Pas besoin de congrès scientifiques pour constater que les glaciers de la planète fondent, que les forêts tropicales perdent des milliers de km par an en faveur d'une agriculture produisant des biocarburants, que la concentration de gaz carbonique (CO2) de la Terre augmente de 3 ppm/an, que sa température croît de 0,5 degré Celsius/décennie,etc. L'évidence du smoking gun est bien visible.

 

Simultanément, l'acidification des océans provoque une diminution du poids des coquillages foraminifères par rapport à ce qu'il était avant l'ère industrielle et le corail meurt.
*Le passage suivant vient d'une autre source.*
-- ==== Sys2Proof/Tests/Slice0.lean ====
section
/-! SUPPORT. Tests of the model on fixed values whose expected results stand in the spec, and for every statement with
hypotheses a witness: a concrete state and operands that meet them, clause by clause and at the ends of their ranges. -/
namespace Sys2Proof.Tests
open Sys2Proof Sys2Proof.Machine

set_option Elab.async false

/-! ### Well-formed commands -/

/-- Write data of a length other than the header's: a WRITE of 2 units (bit 50, length at 47–44) with one unit. -/
theorem test_offer_with_missing_data_is_ill_formed :
    (Instr.requestOffer 0x0004200000000000#64 [0#256]).wellFormed = false ∧
    (Instr.requestOffer 0x0004200000000000#64 [0#256, 1#256]).wellFormed = true ∧
    (Instr.requestOffer 0x0000200000000000#64 [0#256]).wellFormed = false := by decide +kernel

/-- A response of 1 unit (bits 24–21) with no data. -/
theorem test_response_with_missing_data_is_ill_formed :
    (Instr.responseArrival 0x00200000#32 []).wellFormed = false ∧
    (Instr.responseArrival 0x00200000#32 [0#256]).wellFormed = true := by decide +kernel

/-- More than 128 argument bytes (R161). -/
theorem test_long_arguments_are_ill_formed :
    (Instr.status 0#8 (List.replicate 129 0#8)).wellFormed = false ∧
    (Instr.writeSlots 0#8 (List.replicate 128 0#8)).wellFormed = true ∧
    (Instr.powerOnReset).wellFormed = true := by decide +kernel

/-! ### Frames and headers written out by hand from 11.2, 12.2 and 12.4 -/

/-- The STATUS frame of 11.2 ends with the CRC byte that chapter 11 gives. -/
theorem test_status_frame : decodeFrame [0x01#8, 0x05#8, 0x00#8, 0x01#8] = .command .status 0x05#8 [] := by decide +kernel

/-- CRC-8 of the nine ASCII digits, the check value of polynomial 07h with initial value FFh (hand calculation). -/
theorem test_crc_check_value :
    crc8 [0x31#8, 0x32#8, 0x33#8, 0x34#8, 0x35#8, 0x36#8, 0x37#8, 0x38#8, 0x39#8] = 0xFB#8 := by decide +kernel

/-- 12.4. I3, transaction A5h, WRITE, group 2, length 4, address A800h: 00011 10100101 1 10 0100, Reserved ones. -/
theorem test_up_request_header :
    decodeUpRequest 0b00011_10100101_1_10_0100_1111111111111_0000000000000001010100000000000#64 [] =
      { initiator := 3#5, transaction := 0xA5#8, kind := .write, unitAddr := 0xA800#31, length := 4, group := 2#2,
        data := [] } := by decide +kernel

/-- 12.4. Tag 47, ERROR, 2 units of data, Reserved ones. -/
theorem test_down_response_header :
    decodeDownResponse 0b101111_1_0010_111111111111111111111#32 [1#256, 2#256] =
      { tag := 47#6, ok := false, data := [1#256, 2#256] } := by decide +kernel

/-- 12.4, 12.5. I31, transaction 80h, REFUSED FULL; and tag 5, WRITE, length 8, address 7Fh. -/
theorem test_sent_headers :
    (UpResponse.header { initiator := 31#5, transaction := 0x80#8, status := .refused .full, data := [] }) =
      0b11111_10000000_11_0101_0000_000000000#32 ∧
    (DownRequest.header { tag := 5, kind := .write, unitAddr := 0x7F#31, length := 8, data := [] }) =
      0b000101_1_1000_0000000000000000000000_0000000000000000000000001111111#64 := by decide +kernel

/-! ### Worked examples of the spec, one command each -/

/-- A stream entry that captures every request of I1: ACTIVE, reload 8, credit 8, queue limit 2. -/
def entry : StreamEntry :=
  { StreamEntry.reset with
    state := .active, initiatorSet := 2#32, pageLimit := 0xFFFFFF#24, reload := 8#16, queueLimit := 2#8, credit := 8 }

/-- A queued READ of I1 at address 0, accepted at tick 0. -/
def held (transaction : Byte) (length : Nat) (seq : Word) : Descriptor :=
  { initiator := 1#5, transaction := transaction, kind := .read, unitAddr := 0#31, length := length, group := 0#2,
    data := [], seq := seq, admTick := 0#32, late := false }

/-- REGULATE with a FREE timer in slot 0 of the reset bank, S0's entry `e` and S0's queue `q`; next sequence 10. -/
def regulated (e : StreamEntry) (q : List Descriptor) : State :=
  { State.reset with
    streams := State.reset.streams.set 0 e
    store := { queues := State.reset.store.queues.set 0 q, pass := [], nextSeq := 10#32 }
    ctl := { Control.reset with mode := .regulate }
    timer := { Timer.reset with state := .free, slot := some 0, down := 1000, frame := 1#32 }
    engine := { pointer := 0, outcome := some { slot := 0, owner := none, released := false, seen := false } } }

/-- The next state of a command, or the state itself where it has none. -/
def after (c : Instr) (s : State) : State := match exec c s with | .next t => t | _ => s

/-- 12.5 "A WRITE_STREAM Frame": reload 96 and carry ON for S5, all else unselected, an unselected kinds byte of 07h
among it; the answer's reload reads 00h 60h, its carry 01h, its cap 00h 00h C0h, for a cap of 192. -/
theorem test_write_stream_frame :
    ((after
        (.writeStream 1#8
          ([0x05#8, 0x00#8, 0x30#8] ++ List.replicate 10 0x00#8 ++ [0x07#8, 0x00#8, 0x60#8, 0x01#8]
            ++ List.replicate 8 0x00#8)) State.reset).link.response.map fun r =>
      (r.frame.take 3, (r.frame.drop 16).take 3, (r.frame.drop 30).take 3)) =
      some ([0x00#8, 0x01#8, 0x23#8], [0x00#8, 0x60#8, 0x01#8], [0x00#8, 0x00#8, 0xC0#8]) := by decide +kernel

/-- The Stream Table of 4.3 "Classification". -/
def classified : State :=
  { regulated { entry with initiatorSet := 4#32 } [] with
    streams :=
      ((((State.reset.streams.set 0 { entry with initiatorSet := 4#32 }).set 1
        { entry with state := .draining, initiatorSet := 0x18#32, pageBase := 0x100#24, pageLimit := 0x1FF#24,
                     kinds := .read }).set 2
        { entry with initiatorSet := 8#32, pageLimit := 0xFFF#24 }).set 3
        { entry with state := .disabled, initiatorSet := 0x20#32, pageLimit := 0xFF#24, credit := 0 })
    settings := { Settings.reset with defaultStream := some 2 } }

/-- A request of the example. -/
def asked (initiator : BitVec 5) (kind : Kind) (unitAddr : BitVec 31) (length : Nat) : UpRequest :=
  { initiator := initiator, transaction := 0#8, kind := kind, unitAddr := unitAddr, length := length, group := 0#2,
    data := [] }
Ainsi, plantes et animaux marins ont de plus en plus de difficulté à vivre dans leurs propres habitats et on peut imaginer le sort qui les attend tout au long du xxiesiècle.
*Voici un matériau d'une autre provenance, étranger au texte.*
-- ==== Sys2Proof/Decode.lean ====
section
/-! DEFINITION. Decode.lean: the commands that words spell. Every row of the opcode table has an empty list of bits: the
commands are writes, timers, signals and messages, none of them spelt by a word of the table. -/
namespace Sys2Proof

/-- The command that a word of `nbits` bits spells by the opcode table's bits: none, since no row of the table has bits. -/
def decodeTableWord (nbits w : Nat) : Option Instr :=
  match nbits, w with
  | _, _ => none

end Sys2Proof
end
De même, les concentrations de gaz carbonique et la température de l'atmosphère qui augmentent sans cesse font avancer les saisons de végétation de sorte que les deux tiers des oiseaux d'Europe diminuent présentement leurs aires de distribution tandis que certains mammifères migrent vers le nord plus froid.

Depuis 1990, les lemmings du sud de la Norvège ne connaissent plus les cycles de population de trois à cinq ans qui leur étaient autrefois typiques. Le pergélisol du Canada fond depuis plus d'une décennie. À l'évidence, il se passe quelque chose de grave dans les écosystèmes planétaires.

De plus, un rapport récent de l'ONU sur l'agriculture et l'alimentation (FAO) constate que les pêches marines commerciales ne vont pas bien, car 8% des stocks de poissons sont épuisés, 19% sont surexploités et 50% sont pleinement exploités. Ce sont de très mauvaises nouvelles pour le demi-milliard d'individus qui travaillent dans ce secteur. Un autre rapport annonce une pénurie d'eau mondiale. On apprend aussi que les stocks de morue dans le sud du golfe Saint-Laurent devraient diminuer de 10% en 2009, même sans pêche commerciale.

Voyages «planète en danger»

Comme pour accentuer notre folie collective, des agences de voyage offrent depuis quelque temps déjà des forfaits touristiques basés sur le concept de «planète en danger». Ainsi, on amène des dizaines de milliers de touristes en avion, autocar ou bateau de croisière aux endroits où ça va le plus mal au monde: en Antarctique avant que les grands icebergs flottants se détachent du continent, en Amazonie avant la disparition des forêts tropicales typiques, également là où sont les glaciers de montagne avant qu'ils fondent. Sans oublier les excursions très populaires d'observation d'ours polaires pendant qu'il en reste quelques centaines. Comble d'ironie, on vend, au prix de 7000$ par observateur, ces forfaits de voyage en affirmant aux gens que leur présence dans de tels milieux vulnérables ne laissera aucune trace!

Des observateurs passifs

Dans le fond, nous sommes tous des observateurs passifs de l'agonie présente des écosystèmes.

Pourtant, certains scientifiques nous avisent depuis longtemps que les changements climatiques ne feront que s'aggraver dans le futur, puisque les concentrations de CO2 ont déjà dépassé le seuil critique de 350 ppm. D'autres soutiennent que les rapports du GIEC sont trop timides, ne donnant pas l'heure juste aux décideurs mondiaux. À ces voix, s'ajoute celle de Sir Nicolas Stern qui avoue que les recommandations de son rapport de 2006 étaient trop faibles pour montrer l'urgence de la situation. Nous plaidons sans cesse «non coupables» pour en faire le moins possible en environnement, mais un jour pas si lointain, il faudra en payer le prix.